= What is expected =
The reply to the records below should contain exactly the lines from the line with "let n := o.imm.toNat" through the line with "of ECCCNT. -/", and nothing besides.

= Data extracts =
/-- CC_XORI (R477). -/
def execCcXori (c : Core) (o : ImmOp) (s : State) : Res State := .next (s.ccAluI c o fun a i => a ^^^ i.zeroExtend 32)

/-- CC_SHLI (R477). -/
def execCcShli (c : Core) (o : ImmOp) (s : State) : Res State := .next (s.ccAluI c o fun a i => a <<< (i.toNat % 32))

/-- CC_SHRI (R477). -/
def execCcShri (c : Core) (o : ImmOp) (s : State) : Res State := .next (s.ccAluI c o fun a i => a >>> (i.toNat % 32))

/-- CC_ASRI (R477). -/
def execCcAsri (c : Core) (o : ImmOp) (s : State) : Res State := .next (s.ccAluI c o fun a i => a.sshiftRight (i.toNat % 32))

/-- CC_LUI (R477). -/
def execCcLui (c : Core) (o : ImmOp) (s : State) : Res State := .next (s.ccAluI c o fun _ i => i.zeroExtend 32 <<< 16)

/-! ## Branches (R475, R479, R480) -/

/-- The condition of a branch; none for a reserved code. -/
def ccHolds (cc : BitVec 3) (a b : Word) : Option Bool :=
  match cc.toNat with
  | 0 => some (a == b)
  | 1 => some (a != b)
  | 2 => some (a.slt b)
  | 3 => some (!a.slt b)
  | 4 => some (a.ult b)
  | 5 => some (!a.ult b)
  | _ => none

/-- The address of the instruction plus 4 × OFF. -/
def relTarget (pc : Nat) (off : Int) : Nat := (((pc : Int) + 4 * off) % (2 ^ 32 : Int)).toNat

/-- A conditional branch on two words. -/
def State.condBranch (s : State) (c : Nat) (cc : BitVec 3) (off : BitVec 13) (a b : State → Word) : State :=
  s.noSlot c fun s =>
    match ccHolds cc (a s) (b s) with
    | some t => s.ccBranch c (if t then relTarget (s.cc c).pc off.toInt else (s.cc c).pc + 8) false false
    | none => s.raiseCc c (exc 5)

/-- CC_CB (R479). -/
def execCcCb (c : Core) (o : BrOp) (s : State) : Res State :=
  .next (s.condBranch c o.cc o.off (fun s => s.rd c o.ra) fun s => s.rd c o.rb)

/-- CC_CBI (R479): IMM5 is sign-extended, but for LTU and GEU. -/
def execCcCbi (c : Core) (o : BrOp) (s : State) : Res State :=
  .next (s.condBranch c o.cc o.off (fun s => s.rd c o.ra) fun _ =>
    if o.cc.toNat < 4 then o.rb.signExtend 32 else o.rb.zeroExtend 32)

/-- CC_J (R479). -/
def execCcJ (c : Core) (off : BitVec 26) (s : State) : Res State :=
  .next (s.noSlot c fun s => s.ccBranch c (relTarget (s.cc c).pc off.toInt) false false)

/-- A call to a target: the window overflow trap at eight frames; otherwise the return address goes to the callee's w15. -/
def State.callTo (s : State) (c target : Nat) : State :=
  let k := s.cc c
  if k.wres = 8 then s.windowTrap c 7
  else (s.result c (.reg (frameReg (k.wbase + 1) 15)) (BitVec.ofNat 32 (k.pc + 8)) 1).ccBranch c target true false

/-- CC_CALL (R475, R479). -/
def execCcCall (c : Core) (off : BitVec 26) (s : State) : Res State :=
  .next (s.noSlot c fun s => s.callTo c (relTarget (s.cc c).pc off.toInt))

/-- CC_CALLR (R475, R479). -/
def execCcCallr (c : Core) (ra : BitVec 5) (s : State) : Res State :=
  .next (s.noSlot c fun s => s.callTo c (s.rd c ra).toNat)

/-- CC_RET (R475, R479, R480): the window moves back before the delay slot. -/
def execCcRet (c : Core) (s : State) : Res State :=
  .next (s.noSlot c fun s =>
    let k := s.cc c
    if k.wres = 1 then s.windowTrap c 8
    else
      (s.modCc c fun k => k.setWin (k.wbase + 7) (k.wres - 1)).ccBranch c (k.get (frameReg k.wbase 15)).toNat false true)

/-! ## Traps, returns and waiting -/

/-- CC_TRAP (R487). -/
def execCcTrap (c : Core) (o : ImmOp) (s : State) : Res State :=
  .next (s.ccIssue c fun s => s.raiseCc c ⟨6, some (o.imm.toNat % 256), none⟩)

/-- CC_ERET (R488). -/
def execCcEret (c : Core) (s : State) : Res State :=
  .next (s.noSlot c fun s => s.modCc c fun k =>
    { ((k.setSf 1 31 31 (k.sf 5 31 31)).setSf 1 26 24 (k.sf 5 26 24)).setSf 1 30 30 0 with pc := (k.sr 4).toNat })

/-- CC_WERET (R489). -/
def execCcWeret (c : Core) (s : State) : Res State :=
  .next (s.noSlot c fun s => s.modCc c fun k => { k.setSf 1 29 29 0 with pc := (k.sr 7).toNat })

/-- CC_WAIT (R493). -/
def execCcWait (c : Core) (s : State) : Res State :=
  .next (s.ccIssue c fun s => (s.ccNext c).modCc c fun k => { k with waiting := true })

/-- CC_SYNC (R499): every access of the model has completed when its command ends. -/
def execCcSync (c : Core) (s : State) : Res State := .next (s.ccIssue c fun s => s.ccNext c)

/-- Every earlier MTS completes (R499). -/
def State.landSys (s : State) (c : Nat) : State :=
  State.landDue c [] ((s.cc c).pend.map fun p => match p.dest with
    | .sys _ => { p with left := 0 }
    | .reg _ => p) s

/-- CC_ISYNC (R499). -/
def execCcIsync (c : Core) (s : State) : Res State := .next (s.ccIssue c fun s => (s.landSys c).ccNext c)

/-- CC_ILLEGAL_INSTRUCTION (R477). -/
def execCcIllegalInstruction (c : Core) (_w : Word) (s : State) : Res State :=
  .next (s.ccIssue c fun s => s.raiseCc c (exc 5))

/-! ## System registers (R500) -/

/-- The cycle counter: the manual ties it to a clock that commands do not count (log 6).  A read of CYCLEL latches
CYCLEH. -/
def State.cycles (s : State) (c : Nat) : Word × State :=
  let (v, s) := s.free
  (BitVec.ofNat 32 v, s.modCc c fun k => { k with cycleH := BitVec.ofNat 32 (v / 2 ^ 32) })

/-- A read of a system register; `hw` corrected words and uncorrectable reads are counted in the cycle of a read of ECCCNT
(R8).  EPC and WEPC read 0 in bits [1:0]. -/
def State.sysRd (s : State) (c n : Nat) (hw : Nat × Nat) : Word × State :=
  let k := s.cc c
  if n = 0 then (BitVec.ofNat 32 c, s)
  else if n = 0xB then (s.eccAddr, s)
  else if n = 0xC then (s.eccCnt, { s with eccCnt := eccUncPlus (eccPlus 0 hw.1) hw.2 })
  else if n = 0x12 then (s.pendWord c 0, s)
  else if n = 0x13 then (s.pendWord c 1, s)
  else if n = 0x22 then s.cycles c
  else if n = 0x23 then (k.cycleH, s)
  else if n = 4 ∨ n = 7 then (k.sr n &&& 0xFFFFFFFC, s)
  else (k.sr n, s)

/-- A read of a system register into RD. -/
def State.mfs (s : State) (c : Nat) (rd : BitVec 5) (n : Nat) (hw : Nat × Nat) : State :=
  s.ccIssue c fun s =>
    if (sysRow n).isNone then s.raiseCc c (exc 5)
    else
      let (v, s) := s.sysRd c n hw
      (s.wr c rd v 1).ccNext c

/-- CC_MFS (R500). -/
def execCcMfs (c : Core) (o : ImmOp) (s : State) : Res State := .next (s.mfs c o.rd o.imm.toNat (0, 0))

/-- CC_MTS (R500): RA goes to the system register; a 1 for a reserved bit has no defined effect (R5). -/
def execCcMts (c : Core) (o : ImmOp) (s : State) : Res State :=
  s.ccIssueR c fun s =>
    let n := o.imm.toNat
    match sysRow n with
    | none => .next (s.raiseCc c (exc 5))
    | some r =>
      if (s.rd c o.ra).toNat &&& (0xFFFFFFFF - r.2.2.2) ≠ 0 then .fault (.reservedBitWritten n)
      else .next ((s.result c (.sys n) (s.rd c o.ra) 3).ccNext c)

/-- CYCLE_COUNTER_READ (R500): MFS of CYCLEL. -/
def execCycleCounterRead (c : Core) (rd : BitVec 5) (s : State) : Res State := .next (s.mfs c rd 0x22 (0, 0))

/-- ECCCNT_READ (R500, R8): MFS of ECCCNT. -/
def execEcccntRead (c : Core) (rd : BitVec 5) (hwCorr hwUnc : Nat) (s : State) : Res State :=
  .next (s.mfs c rd 0xC (hwCorr, hwUnc))

/-- WDKICK_WRITE (R494). -/
def execWdkickWrite (c : Core) (data : Word) (s : State) : Res State :=
  if data.toNat ≥ 65536 then .fault (.reservedBitWritten 0x21) else .next (s.sysWrite c 0x21 data)

/-- WATCHDOG_WARN (R494). -/
def execWatchdogWarn (c : Core) (s : State) : Res State :=
  .next (if s.clocked c && (s.cc c).sf 0x20 31 31 == 1 then s.modCc c fun k => k.setSf 0x20 30 30 1 else s)

/-- MPU_REGION_LOCK (R496). -/
def execMpuRegionLock (c : Core) (n : BitVec 4) (s : State) : Res State :=
  .next (s.modCc c fun k => k.setSf (0xA0 + n.toNat) 30 30 1)

end Sys2Proof.Machine
end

= Result of this exercise =
    let n := o.imm.toNat
    match sysRow n with
    | none => .next (s.raiseCc c (exc 5))
    | some r =>
      if (s.rd c o.ra).toNat &&& (0xFFFFFFFF - r.2.2.2) ≠ 0 then .fault (.reservedBitWritten n)
      else .next ((s.result c (.sys n) (s.rd c o.ra) 3).ccNext c)

/-- CYCLE_COUNTER_READ (R500): MFS of CYCLEL. -/
def execCycleCounterRead (c : Core) (rd : BitVec 5) (s : State) : Res State := .next (s.mfs c rd 0x22 (0, 0))

/-- ECCCNT_READ (R500, R8): MFS of ECCCNT. -/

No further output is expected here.